こうしたバランスの整っていない食生活や運動不足を背景として、昨今のアジアでは、 生活習慣病が問題視 されてきています。このため、例えば、砂糖を多く含む清涼飲料に課税する“加糖飲料税”、 ファーストフードに“脂肪税”の導入を検討するなど、 各国政府は健康問題を深刻にとらえ、国民の健康に向けて対策を練っているようです。
世界が注目する、アジアの健康市場
政府のみならず、 家計においても健康への関心が徐々に高まりつつあります 。健康維持のためにフィットネスクラブへ通う人や、健康食品を手に取る人が増えてきています。健康商品・サービスの需要が増加し、報道によると、 健康ビジネス市場は、2020年には2015年から約4割程度拡大する見通し です。

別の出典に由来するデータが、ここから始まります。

/-! ## Accepting a launch (R291) -/

/-- Launches that hold an entry of a die's pool, or of a parent's quota, with those the mint is about to name. -/
def poolHeld (d : Dev) (f : Nat → Option Q → Bool) : Nat :=
  (d.launches.filter fun l => !l.host && !l.done && f l.die l.parent).length +
  (d.mint.queue.filter fun x => match x.2 with
    | .launch k => match d.entries.get? k with
      | some e => e.arr.isSome && f e.die e.parent
      | none => false
    | _ => false).length
def entryDepth (d : Dev) (e : Entry) : Nat := ((launchOf d e.parent).map fun l => l.depth).getD 0 + 1
/-- The outcome is on its way: to the issuer's pair, or to the port's result. -/
def entryOutcome (d : Dev) (k : Nat) (e : Entry) (dt : Nat) (lo hi : D) : Dev :=
  let d := { d with entries := d.entries.erase k }
  match e.arr with
  | some id => spwnAnswer d id dt lo hi
  | none => d.post dt .launchAccept [k, e.die, lo.toNat, hi.toNat]
/-- What stops an acceptance: a status, or waiting for a page. -/
inductive Refuse where
  | status (st : Nat)
  | stop (x : UStop)
deriving DecidableEq, Repr
def reading {α} (x : Except UStop α) : Except Refuse α := match x with
  | .ok a => .ok a
  | .error (.fail _) => .error (.status 3)
  | .error (.badChunk _) => .error (.status 3)
  | .error e => .error (.stop e)
def readLanes (m : Mem) (d : Dev) (u : UCtx) (va : D) (n : Nat) : Except Refuse (List Nat) :=
  (List.range n).mapM fun i => do
    let x ← reading (unitRead m d u (va + ofN (4 * i)) 4)
    match laneLoc x with
    | some l => .ok l
    | none => .error (.status 3)
/-- R291: statuses 1 to 4, in that order, and what was read. -/
def acceptEntry (m : Mem) (d : Dev) (e : Entry) : Except Refuse Entry := do
  let u := launchU (coreOf e.loc) e.ctx e.user
  let quota := match launchOf d e.parent with
    | some p => if p.f 3 49 42 = 0 then 256 else p.f 3 49 42
    | none => 256
  if e.addr.toNat % 64 ≠ 0 then .error (.status 3)
  else if e.arr.isSome && 256 ≤ poolHeld d (fun die _ => die = e.die) then .error (.status 1)
  else if e.arr.isSome && e.parent.isSome && quota ≤ poolHeld d (fun _ p => p = e.parent) then .error (.status 2)
  else
    let ws ← reading (readWords m d u e.addr 7)
    let w3 := ws.getD 3 0
    if badWords ws then .error (.status 3)
    else
      let _ ← reading (unitPlace m d u (e.addr + 56) true)
      let aux ← if ws.getD 6 0 = 0 then .ok [] else reading (readWords m d u (ws.getD 6 0) 24)
      if badAux w3 aux then .error (.status 3)
      else
        let lanes ← if dDet w3 then readLanes m d u (aux.getD 18 0) ((fieldN (ws.getD 4 0) 15 0 + 1) * dGroups w3 * dSize w3) else .ok []
        let dies := if dDies w3 = 0 then [e.die] else setBits (dDies w3) 4
        if badLanes dies lanes then .error (.status 3)
        else
          let ds ← reading (readWords m d u (ws.getD 5 0) (2 * dNdep w3))
          let deps := (List.range (dNdep w3)).map fun i => ds.getD (2 * i + 1) 0 ++ ds.getD (2 * i) 0
          let bad (n : Q) : Bool := nmClass n ≠ 6 || nmChip n ≠ Config.chipTag.toNat || ((lookup m d e.die n).2.isNone && d.mint.next ≤ nmSeq n)
          if deps.any (tableHeld d e.die) then .error (.stop .wait)
          else if deps.any bad then .error (.status 4)
          else .ok { e with words := ws, aux := aux, deps := deps, lanes := lanes }
/-- R342: what an accepted entry was read from, and the look-ups of its dependences, are corrected on their way. -/
def entryFix (m : Mem) (d : Dev) (e : Entry) : Dev :=
  let u := launchU (coreOf e.loc) e.ctx e.user
  let lanes := fixWords m u (e.aux.getD 18 0) ((e.lanes.length + 1) / 2)
  let d := lanes (fixWords m u (e.words.getD 5 0) (2 * e.deps.length) (fixWords m u (e.words.getD 6 0) e.aux.length (fixWords m u e.addr e.words.length d)))
  e.deps.foldl (fun d n => tableFix m d e.die e.loc n) d
/-- HBM accesses that reading an entry takes. -/
def entryReads (e : Entry) : Nat := 1 + b2n (!e.deps.isEmpty) + (if e.aux.isEmpty then 0 else 3) + (e.lanes.length + 15) / 16
/-- R291: the launch unit reads a descriptor once every earlier access of its issuer is performed; with four operands, the outcome
of a host launch reaches its port. -/
def execLaunchAccept (s : State) : Out := s.event fun m d =>
  let k := d.arg 0
  if d.args.length = 4 then
    let die := d.arg 1
    if d.launchPort.toArray.getD die 0 = k then { d with launchResult := d.launchResult.setIfInBounds die (ofN (d.arg 3) ++ ofN (d.arg 2)) } else d
  else match d.entries.get? k with
  | none => d
  | some e =>
    if e.arr.isSome && unreleased d k e.loc 4 true then d.post 4 .launchAccept [k]
    -- R339: a port is served in order
    else if e.arr.isNone && d.entries.any (fun x => x.1 < k && x.2.arr.isNone && x.2.die = e.die && x.2.words.isEmpty) then d.post 4 .launchAccept [k]
    else
      let (x, d) := d.draw 81
      if e.arr.isSome && 25 ≤ entryDepth d e then
        match e.arr with
        | some id => failArr { d with entries := d.entries.erase k } id (220 + x) ⟨e.pc, 0x18, e.addr, 0x18, false⟩
        | none => d
      else if !bitN (d.die e.die).ctrl 1 then
        -- R347: no launch is accepted before READY is set; the spec gives no status for it
        entryOutcome { d with free := d.free + 1 } k e (220 + x) (Config.freeBits 64 d.free) 0
      else match acceptEntry m d e with
        | .error (.stop (.bad key)) | .error (.stop (.badNode key)) => entryOutcome (badRead d noMaster key) k e (220 + x) 3 0
        | .error (.stop st) => (unitStopped d (launchU (coreOf e.loc) e.ctx e.user) false st).post 16 .launchAccept [k]
        | .error (.status st) => entryOutcome d k e (220 + x) (ofN st) 0
        | .ok e => mintRequest (entryFix m { d with entries := d.entries.set k e } e) e.die (.launch k)
def execLnch (d a : BitVec 5) (m : Bool) (s : State) : Out := s.run (.lnch d a m) { gate := .unit, srcs := [.g a m], long := [d, pairOf d] } (do
  let va ← gv a
  let _ ← reachM va 64 64 0
  fun _ dv =>
    let loc := dv.cur
    let t := dv.thread loc
    let ca := coreOf loc
    let (id, dv) := pendArr dv loc [.g d, .g (pairOf d)]
    let e : Entry :=
      { die := dieOf ca, loc := loc, arr := some id, addr := dieAddress ca va, pc := t.pc, ctx := ctxOf dv loc, parent := t.launch, user := !t.priv,
        words := [], aux := [], deps := [], lanes := [] }
    .ok ((), ({ dv with entries := dv.entries.set id e }).post 1 .launchAccept [id])
  adv)
/-- The mint serves an accepted launch: its name, its record, word 7 set to 0, and its tasks in their queue. -/
def mintLaunch (m : Mem) (d : Dev) (k : Nat) : Bool × Dev :=
  match d.entries.get? k with
  | none => (false, d)
  | some e =>
    let n := entryReads e
    let (x, d) := d.draw (80 * n + 1)
    let time := 180 * n + 40 + x
    let seq := d.mint.next
    if d.mint.stopped then (false, entryOutcome d k e time 5 0)
    else match freeEntryFor m d e.die 6 seq with
    | none => (false, entryOutcome d k e time 5 0)
    | some key =>
      let name := mkName 6 seq
      let host := e.arr.isNone
      let w3 := e.words.getD 3 0
      let prio := match launchOf d e.parent with
        | some p => min (fieldN w3 2 0) p.prio
        | none => fieldN w3 2 0
      let owner := ownerOf e.parent
      let d := writeEntry d key name (mkWord2 1 6 host false 0 owner) 0 e.addr 64 0 (ofN owner)
      let l : Launch :=
        { name := name, die := e.die, addr := e.addr, words := e.words, aux := e.aux, deps := e.deps, lanes := e.lanes, ctx := e.ctx, parent := e.parent,
          issuer := if host then hostSender else e.loc, depth := entryDepth d e, prio := prio, host := host, done := false, status := 0, acked := false, late := 0,
          xcnt := 0, cause := 0, kills := none, asked := 0, askedBy := [], laneNext := [] }
      let d := match unitWrite m d (launchU (coreOf e.loc) e.ctx e.user) noThread (e.addr + 56) 8 0 with
        | .ok d => d
        | .error _ => d
      let die := if dCost w3 then e.die else l.dies.headD e.die
      let ts : List Task := (List.range l.tasks).map fun i => ⟨die, name, i, prio, d.cycle, 0⟩
      let d := { d with launches := d.launches ++ [l], tasks := d.tasks ++ ts }
      let d := (d.post 0 .launchSelection [die]).post (fieldN (d.die die).age 31 0 + 1) .taskAging [name.toNat, d.cycle]
      (true, entryOutcome d k e time (loHalf name) (hiHalf name))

こうした健康ビジネス市場の拡大を受け、世界各国が アジアを有望な市場 ととらえています。日本では、すでに大手薬品メーカーなどがアジアでの売上高を急速に伸ばしています。また、日本政府も、アジア地域に日本の介護システムを輸出する官民連携プロジェクト「 アジア健康構想 」をスタートさせています。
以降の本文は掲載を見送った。